■ Work request: With both ends included, repeat exactly the lines of the entries below from the one containing "some ⟨.rdv mask, _, _, _⟩ =>" down to the one containing "room (R20). -/", and no others.

■ Recorded information:
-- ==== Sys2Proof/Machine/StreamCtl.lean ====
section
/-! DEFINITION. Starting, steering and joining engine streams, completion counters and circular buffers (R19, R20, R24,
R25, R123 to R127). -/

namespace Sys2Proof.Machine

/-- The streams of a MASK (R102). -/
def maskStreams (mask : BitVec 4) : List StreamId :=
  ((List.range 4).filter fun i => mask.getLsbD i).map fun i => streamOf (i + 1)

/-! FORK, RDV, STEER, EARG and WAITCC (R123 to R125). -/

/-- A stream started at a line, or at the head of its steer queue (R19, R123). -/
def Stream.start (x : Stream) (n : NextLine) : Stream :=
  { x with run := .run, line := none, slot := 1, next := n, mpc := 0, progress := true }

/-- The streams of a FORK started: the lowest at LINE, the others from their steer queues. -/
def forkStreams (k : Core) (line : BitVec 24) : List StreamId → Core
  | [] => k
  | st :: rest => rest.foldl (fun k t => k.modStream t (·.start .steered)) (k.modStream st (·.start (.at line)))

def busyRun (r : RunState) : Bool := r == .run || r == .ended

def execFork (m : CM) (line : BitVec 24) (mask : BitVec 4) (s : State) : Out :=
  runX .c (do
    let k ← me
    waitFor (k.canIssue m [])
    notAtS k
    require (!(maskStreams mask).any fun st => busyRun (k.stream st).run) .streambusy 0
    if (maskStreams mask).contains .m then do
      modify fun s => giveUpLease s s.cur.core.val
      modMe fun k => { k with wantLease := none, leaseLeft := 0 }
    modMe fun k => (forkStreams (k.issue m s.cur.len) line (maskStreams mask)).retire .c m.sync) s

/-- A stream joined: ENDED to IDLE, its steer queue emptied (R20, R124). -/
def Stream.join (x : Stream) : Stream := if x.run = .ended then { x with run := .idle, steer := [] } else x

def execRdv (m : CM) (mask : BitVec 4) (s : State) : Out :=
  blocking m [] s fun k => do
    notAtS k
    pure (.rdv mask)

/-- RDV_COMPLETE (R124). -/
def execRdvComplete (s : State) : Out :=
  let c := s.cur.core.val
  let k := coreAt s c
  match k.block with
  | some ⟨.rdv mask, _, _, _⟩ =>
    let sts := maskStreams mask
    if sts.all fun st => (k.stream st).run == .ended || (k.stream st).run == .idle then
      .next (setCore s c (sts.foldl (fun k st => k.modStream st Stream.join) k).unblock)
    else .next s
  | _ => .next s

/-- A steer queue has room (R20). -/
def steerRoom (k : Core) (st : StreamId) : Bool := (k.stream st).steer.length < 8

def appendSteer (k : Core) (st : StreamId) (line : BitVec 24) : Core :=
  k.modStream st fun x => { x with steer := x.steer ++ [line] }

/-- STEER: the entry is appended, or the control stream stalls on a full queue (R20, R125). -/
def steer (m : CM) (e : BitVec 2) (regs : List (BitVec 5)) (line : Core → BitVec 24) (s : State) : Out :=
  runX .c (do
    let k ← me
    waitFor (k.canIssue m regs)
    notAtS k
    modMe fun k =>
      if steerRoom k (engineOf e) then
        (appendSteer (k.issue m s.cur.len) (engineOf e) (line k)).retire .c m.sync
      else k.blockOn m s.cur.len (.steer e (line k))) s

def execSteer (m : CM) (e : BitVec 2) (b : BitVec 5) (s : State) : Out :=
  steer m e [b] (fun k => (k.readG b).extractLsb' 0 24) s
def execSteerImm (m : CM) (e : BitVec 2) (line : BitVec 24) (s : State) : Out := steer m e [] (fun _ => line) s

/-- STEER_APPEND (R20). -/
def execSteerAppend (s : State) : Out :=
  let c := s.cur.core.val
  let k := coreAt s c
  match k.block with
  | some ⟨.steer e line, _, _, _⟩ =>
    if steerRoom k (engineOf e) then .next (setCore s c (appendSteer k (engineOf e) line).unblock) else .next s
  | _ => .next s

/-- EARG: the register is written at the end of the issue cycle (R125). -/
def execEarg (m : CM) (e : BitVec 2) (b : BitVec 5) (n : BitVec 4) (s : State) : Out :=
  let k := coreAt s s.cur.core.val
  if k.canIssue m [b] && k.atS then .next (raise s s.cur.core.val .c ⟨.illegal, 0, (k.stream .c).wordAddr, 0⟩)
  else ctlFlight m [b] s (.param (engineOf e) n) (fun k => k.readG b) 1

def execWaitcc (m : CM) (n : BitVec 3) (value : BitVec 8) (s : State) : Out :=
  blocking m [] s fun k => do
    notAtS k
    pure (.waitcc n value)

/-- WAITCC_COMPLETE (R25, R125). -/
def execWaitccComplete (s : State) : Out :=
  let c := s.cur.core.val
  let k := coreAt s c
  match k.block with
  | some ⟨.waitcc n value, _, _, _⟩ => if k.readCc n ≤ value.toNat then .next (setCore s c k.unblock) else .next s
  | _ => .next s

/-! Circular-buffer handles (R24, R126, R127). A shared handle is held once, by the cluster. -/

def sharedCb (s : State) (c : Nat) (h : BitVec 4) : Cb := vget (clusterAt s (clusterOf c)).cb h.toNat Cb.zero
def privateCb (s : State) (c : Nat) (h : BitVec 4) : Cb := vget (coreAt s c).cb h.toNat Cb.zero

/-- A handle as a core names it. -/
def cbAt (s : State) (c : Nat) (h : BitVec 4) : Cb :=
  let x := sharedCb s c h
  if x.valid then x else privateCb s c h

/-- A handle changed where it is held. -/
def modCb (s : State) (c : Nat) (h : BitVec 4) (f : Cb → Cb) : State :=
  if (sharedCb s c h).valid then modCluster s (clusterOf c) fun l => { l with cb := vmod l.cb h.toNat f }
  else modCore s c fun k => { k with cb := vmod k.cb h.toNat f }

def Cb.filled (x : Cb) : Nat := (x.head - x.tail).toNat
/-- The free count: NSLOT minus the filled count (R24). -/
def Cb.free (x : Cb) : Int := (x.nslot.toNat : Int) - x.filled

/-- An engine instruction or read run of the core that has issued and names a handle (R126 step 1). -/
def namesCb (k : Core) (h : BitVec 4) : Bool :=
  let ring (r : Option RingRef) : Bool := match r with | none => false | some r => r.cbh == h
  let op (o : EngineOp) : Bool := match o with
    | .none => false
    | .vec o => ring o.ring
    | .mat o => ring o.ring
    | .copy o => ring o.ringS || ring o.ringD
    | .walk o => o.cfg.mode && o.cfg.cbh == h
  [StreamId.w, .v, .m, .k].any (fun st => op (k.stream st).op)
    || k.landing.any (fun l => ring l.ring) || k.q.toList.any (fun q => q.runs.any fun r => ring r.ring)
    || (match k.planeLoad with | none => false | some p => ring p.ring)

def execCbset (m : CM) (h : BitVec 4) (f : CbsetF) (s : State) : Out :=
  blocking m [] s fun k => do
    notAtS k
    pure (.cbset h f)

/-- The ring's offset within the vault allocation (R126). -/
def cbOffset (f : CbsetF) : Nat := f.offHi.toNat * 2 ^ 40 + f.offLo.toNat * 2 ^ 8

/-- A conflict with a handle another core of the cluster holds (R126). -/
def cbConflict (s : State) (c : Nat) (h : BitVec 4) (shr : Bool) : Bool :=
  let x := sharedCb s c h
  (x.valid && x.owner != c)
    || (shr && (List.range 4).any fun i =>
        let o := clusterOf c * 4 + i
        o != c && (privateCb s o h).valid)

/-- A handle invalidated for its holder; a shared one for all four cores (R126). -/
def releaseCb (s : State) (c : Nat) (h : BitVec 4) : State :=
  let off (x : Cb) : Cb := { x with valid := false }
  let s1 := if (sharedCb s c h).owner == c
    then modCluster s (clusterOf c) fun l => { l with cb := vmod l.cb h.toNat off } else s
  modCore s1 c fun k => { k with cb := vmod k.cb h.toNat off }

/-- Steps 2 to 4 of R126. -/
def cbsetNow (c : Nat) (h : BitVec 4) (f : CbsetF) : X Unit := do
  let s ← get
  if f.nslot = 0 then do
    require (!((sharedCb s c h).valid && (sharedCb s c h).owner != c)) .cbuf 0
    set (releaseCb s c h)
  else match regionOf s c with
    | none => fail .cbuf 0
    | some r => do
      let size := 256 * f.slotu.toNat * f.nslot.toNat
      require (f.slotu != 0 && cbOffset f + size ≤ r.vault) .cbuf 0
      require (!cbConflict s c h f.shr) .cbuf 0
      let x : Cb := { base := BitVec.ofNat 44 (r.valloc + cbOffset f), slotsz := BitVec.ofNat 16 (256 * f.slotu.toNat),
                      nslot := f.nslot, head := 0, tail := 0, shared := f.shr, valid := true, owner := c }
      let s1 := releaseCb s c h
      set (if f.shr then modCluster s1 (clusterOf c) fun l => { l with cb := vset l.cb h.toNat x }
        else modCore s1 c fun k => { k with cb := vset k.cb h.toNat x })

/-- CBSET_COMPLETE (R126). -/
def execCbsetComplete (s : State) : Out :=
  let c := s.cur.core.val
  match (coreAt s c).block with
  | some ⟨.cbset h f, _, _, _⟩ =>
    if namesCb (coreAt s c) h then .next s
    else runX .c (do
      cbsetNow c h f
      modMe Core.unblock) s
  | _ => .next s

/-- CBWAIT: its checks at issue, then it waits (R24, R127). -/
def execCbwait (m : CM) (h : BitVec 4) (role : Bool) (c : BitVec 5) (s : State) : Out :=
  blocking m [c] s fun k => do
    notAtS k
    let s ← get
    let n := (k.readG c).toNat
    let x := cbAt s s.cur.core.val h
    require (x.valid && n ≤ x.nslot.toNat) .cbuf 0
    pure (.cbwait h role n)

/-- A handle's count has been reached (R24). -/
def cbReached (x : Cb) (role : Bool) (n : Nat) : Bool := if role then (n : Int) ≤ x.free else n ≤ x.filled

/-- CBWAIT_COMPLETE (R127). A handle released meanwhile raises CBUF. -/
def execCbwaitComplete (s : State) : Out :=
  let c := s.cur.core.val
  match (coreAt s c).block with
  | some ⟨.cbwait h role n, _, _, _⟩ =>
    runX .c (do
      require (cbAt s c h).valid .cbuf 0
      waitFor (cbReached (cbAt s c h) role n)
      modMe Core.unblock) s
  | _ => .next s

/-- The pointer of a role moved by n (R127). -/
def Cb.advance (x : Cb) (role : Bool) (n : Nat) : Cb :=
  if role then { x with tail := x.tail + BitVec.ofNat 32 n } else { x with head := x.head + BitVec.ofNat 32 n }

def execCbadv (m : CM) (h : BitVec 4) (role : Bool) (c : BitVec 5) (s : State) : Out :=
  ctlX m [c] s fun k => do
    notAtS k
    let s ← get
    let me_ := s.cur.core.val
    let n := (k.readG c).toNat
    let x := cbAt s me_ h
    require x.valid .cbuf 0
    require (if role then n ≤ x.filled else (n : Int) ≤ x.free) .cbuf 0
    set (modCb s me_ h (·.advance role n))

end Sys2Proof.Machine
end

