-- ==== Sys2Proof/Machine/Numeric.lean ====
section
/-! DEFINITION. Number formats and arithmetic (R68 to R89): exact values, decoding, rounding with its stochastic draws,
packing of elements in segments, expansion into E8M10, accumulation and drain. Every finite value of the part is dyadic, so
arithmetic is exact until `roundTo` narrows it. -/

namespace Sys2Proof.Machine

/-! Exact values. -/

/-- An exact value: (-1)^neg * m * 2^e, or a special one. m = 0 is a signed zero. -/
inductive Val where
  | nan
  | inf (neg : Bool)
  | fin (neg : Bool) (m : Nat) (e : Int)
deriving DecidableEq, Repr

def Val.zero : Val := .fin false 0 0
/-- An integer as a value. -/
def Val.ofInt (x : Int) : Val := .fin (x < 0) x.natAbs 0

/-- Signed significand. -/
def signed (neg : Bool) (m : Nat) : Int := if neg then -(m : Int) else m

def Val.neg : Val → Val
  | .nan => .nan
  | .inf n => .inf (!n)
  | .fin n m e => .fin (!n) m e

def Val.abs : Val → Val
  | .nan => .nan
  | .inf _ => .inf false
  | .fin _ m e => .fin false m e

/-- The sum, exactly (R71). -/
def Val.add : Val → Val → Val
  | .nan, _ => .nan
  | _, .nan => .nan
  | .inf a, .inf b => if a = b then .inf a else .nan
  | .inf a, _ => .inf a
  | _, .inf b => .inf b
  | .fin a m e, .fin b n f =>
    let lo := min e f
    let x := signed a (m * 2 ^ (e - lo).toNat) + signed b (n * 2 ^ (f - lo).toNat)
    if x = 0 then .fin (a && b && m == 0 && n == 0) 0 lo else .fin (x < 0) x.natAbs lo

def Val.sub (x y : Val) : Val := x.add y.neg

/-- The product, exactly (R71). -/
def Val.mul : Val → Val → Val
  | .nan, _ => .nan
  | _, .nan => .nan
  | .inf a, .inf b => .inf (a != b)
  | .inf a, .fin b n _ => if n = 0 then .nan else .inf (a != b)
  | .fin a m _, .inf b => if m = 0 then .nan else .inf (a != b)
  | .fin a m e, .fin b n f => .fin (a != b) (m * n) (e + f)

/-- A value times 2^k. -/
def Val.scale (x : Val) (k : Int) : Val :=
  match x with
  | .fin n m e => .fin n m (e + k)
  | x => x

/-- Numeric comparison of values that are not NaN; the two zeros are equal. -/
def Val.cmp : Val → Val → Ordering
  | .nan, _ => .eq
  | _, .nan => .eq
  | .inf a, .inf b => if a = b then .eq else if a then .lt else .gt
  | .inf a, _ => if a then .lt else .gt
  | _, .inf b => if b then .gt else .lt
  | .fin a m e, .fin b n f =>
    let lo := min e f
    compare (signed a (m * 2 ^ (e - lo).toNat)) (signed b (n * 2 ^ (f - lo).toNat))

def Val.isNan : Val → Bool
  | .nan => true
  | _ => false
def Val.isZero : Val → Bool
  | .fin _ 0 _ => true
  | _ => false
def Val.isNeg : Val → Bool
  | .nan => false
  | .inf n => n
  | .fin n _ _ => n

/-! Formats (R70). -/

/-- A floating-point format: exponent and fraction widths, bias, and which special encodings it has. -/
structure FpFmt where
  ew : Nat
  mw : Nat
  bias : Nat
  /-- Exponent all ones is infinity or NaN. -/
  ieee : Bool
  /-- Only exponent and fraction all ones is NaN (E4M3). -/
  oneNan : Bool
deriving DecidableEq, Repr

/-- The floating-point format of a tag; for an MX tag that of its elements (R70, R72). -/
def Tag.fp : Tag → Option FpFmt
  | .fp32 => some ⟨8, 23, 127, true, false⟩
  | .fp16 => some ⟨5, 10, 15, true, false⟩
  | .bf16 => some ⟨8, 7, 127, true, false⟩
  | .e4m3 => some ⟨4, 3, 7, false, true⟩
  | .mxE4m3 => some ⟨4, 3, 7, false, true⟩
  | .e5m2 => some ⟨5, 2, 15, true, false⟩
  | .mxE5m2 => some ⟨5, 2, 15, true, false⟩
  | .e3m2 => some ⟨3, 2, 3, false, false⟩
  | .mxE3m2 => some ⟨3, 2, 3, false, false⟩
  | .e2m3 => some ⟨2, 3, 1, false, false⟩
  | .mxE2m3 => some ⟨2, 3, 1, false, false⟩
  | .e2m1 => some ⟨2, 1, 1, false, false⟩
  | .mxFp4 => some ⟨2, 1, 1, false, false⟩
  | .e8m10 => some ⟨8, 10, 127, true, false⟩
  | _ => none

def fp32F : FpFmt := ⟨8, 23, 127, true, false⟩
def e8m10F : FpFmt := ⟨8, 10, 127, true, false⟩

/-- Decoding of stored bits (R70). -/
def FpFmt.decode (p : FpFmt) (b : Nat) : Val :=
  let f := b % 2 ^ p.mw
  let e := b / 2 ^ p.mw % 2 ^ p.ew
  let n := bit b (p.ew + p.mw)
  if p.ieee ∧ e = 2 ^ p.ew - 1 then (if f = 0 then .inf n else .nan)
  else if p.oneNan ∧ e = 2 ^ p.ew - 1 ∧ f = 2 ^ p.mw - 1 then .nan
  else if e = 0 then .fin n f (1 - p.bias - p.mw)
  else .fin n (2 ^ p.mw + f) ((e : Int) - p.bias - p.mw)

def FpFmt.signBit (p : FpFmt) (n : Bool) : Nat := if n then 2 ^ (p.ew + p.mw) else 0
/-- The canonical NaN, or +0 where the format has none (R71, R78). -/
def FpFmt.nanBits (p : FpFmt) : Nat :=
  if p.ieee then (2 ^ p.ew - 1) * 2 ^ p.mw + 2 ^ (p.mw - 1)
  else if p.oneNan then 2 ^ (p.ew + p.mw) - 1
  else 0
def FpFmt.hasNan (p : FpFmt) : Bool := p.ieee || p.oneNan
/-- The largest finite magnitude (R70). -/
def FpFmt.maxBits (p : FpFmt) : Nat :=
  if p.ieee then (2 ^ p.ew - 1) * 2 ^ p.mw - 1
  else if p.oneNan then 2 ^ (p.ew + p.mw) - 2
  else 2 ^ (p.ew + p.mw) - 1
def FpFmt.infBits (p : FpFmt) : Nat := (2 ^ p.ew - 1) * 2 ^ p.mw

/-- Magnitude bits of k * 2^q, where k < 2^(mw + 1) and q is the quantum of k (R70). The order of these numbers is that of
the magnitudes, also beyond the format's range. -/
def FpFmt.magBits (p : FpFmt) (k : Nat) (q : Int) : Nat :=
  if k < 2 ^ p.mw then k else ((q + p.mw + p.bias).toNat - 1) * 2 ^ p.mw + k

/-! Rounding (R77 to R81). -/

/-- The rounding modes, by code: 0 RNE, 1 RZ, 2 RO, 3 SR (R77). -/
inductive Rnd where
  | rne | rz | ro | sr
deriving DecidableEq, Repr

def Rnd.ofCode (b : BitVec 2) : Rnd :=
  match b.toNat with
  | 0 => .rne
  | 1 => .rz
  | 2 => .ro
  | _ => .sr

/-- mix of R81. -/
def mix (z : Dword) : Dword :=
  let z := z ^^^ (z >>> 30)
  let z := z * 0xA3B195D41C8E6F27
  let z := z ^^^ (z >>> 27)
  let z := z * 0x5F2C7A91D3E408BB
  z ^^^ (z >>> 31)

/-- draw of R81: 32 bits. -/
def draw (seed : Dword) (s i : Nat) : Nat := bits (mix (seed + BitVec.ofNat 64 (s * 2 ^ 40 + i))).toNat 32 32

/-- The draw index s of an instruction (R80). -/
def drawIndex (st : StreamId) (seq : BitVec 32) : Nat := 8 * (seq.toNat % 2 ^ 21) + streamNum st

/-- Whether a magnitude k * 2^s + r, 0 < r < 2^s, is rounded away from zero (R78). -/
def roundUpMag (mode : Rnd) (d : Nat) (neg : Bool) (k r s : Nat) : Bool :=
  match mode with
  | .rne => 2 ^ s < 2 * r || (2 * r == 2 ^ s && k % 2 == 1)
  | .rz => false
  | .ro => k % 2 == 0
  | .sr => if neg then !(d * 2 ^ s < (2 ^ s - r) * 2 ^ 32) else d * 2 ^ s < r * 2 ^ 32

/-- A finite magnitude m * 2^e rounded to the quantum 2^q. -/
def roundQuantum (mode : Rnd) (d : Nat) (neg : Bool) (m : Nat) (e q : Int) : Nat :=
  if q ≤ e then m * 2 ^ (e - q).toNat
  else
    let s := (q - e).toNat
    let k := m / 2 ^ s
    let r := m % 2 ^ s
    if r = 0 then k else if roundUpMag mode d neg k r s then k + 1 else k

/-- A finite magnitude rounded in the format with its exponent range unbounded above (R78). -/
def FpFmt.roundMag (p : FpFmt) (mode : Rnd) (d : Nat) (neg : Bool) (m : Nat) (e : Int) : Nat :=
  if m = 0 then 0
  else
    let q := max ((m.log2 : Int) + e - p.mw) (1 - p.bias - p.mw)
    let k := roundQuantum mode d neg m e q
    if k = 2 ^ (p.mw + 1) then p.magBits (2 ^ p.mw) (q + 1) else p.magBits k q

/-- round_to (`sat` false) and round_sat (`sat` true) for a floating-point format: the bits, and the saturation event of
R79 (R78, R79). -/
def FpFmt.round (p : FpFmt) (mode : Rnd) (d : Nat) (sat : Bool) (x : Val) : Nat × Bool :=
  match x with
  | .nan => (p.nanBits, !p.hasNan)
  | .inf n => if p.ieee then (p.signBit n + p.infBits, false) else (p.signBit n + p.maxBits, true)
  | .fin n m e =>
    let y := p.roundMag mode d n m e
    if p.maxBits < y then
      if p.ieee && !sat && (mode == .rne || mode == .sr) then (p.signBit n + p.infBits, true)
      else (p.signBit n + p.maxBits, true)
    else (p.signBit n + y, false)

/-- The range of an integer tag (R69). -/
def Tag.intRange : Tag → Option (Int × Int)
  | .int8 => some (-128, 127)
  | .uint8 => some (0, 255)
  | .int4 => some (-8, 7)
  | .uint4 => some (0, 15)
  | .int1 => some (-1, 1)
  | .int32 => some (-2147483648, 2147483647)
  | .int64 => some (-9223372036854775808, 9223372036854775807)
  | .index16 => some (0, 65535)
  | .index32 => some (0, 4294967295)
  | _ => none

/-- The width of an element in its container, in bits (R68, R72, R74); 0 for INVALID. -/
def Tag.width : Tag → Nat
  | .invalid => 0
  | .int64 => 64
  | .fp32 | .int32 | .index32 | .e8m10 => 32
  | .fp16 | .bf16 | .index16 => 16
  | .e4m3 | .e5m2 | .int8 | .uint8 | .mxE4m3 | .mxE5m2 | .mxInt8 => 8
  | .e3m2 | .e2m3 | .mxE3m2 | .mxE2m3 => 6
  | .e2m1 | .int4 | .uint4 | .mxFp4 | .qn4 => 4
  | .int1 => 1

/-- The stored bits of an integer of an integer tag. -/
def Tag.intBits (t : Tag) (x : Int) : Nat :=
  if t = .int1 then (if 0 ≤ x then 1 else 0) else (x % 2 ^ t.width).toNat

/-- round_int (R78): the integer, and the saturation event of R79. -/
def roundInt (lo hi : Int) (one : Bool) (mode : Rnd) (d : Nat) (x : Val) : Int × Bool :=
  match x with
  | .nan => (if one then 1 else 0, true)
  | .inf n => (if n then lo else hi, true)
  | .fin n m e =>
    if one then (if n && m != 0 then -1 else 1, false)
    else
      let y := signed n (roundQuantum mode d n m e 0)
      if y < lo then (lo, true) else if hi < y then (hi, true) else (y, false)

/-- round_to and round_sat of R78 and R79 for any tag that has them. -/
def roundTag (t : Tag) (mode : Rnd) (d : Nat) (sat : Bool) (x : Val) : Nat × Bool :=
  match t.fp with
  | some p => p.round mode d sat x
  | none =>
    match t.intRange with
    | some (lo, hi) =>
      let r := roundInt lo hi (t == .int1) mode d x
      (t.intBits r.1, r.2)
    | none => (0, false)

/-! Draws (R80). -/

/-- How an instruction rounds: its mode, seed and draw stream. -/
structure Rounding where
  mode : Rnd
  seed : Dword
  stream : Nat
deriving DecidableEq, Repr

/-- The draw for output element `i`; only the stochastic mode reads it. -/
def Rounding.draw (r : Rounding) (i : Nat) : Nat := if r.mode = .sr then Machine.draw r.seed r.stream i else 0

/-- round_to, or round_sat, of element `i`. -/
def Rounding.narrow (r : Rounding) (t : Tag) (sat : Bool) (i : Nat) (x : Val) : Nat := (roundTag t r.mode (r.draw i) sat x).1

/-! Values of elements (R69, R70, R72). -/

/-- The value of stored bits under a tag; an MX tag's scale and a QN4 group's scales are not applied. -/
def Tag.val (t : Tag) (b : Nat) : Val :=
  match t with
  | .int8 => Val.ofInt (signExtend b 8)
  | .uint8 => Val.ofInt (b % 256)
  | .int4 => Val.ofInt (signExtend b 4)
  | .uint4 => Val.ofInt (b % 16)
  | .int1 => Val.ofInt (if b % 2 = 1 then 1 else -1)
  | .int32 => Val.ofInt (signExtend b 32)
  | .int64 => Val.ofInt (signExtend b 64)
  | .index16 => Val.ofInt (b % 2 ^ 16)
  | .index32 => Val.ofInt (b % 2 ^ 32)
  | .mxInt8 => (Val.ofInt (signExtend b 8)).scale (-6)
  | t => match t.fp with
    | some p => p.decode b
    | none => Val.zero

■ Expected answer:
  | some ⟨.rdv mask, _, _, _⟩ =>
    let sts := maskStreams mask
    if sts.all fun st => (k.stream st).run == .ended || (k.stream st).run == .idle then
      .next (setCore s c (sts.foldl (fun k st => k.modStream st Stream.join) k).unblock)
    else .next s
  | _ => .next s

/-- A steer queue has room (R20). -/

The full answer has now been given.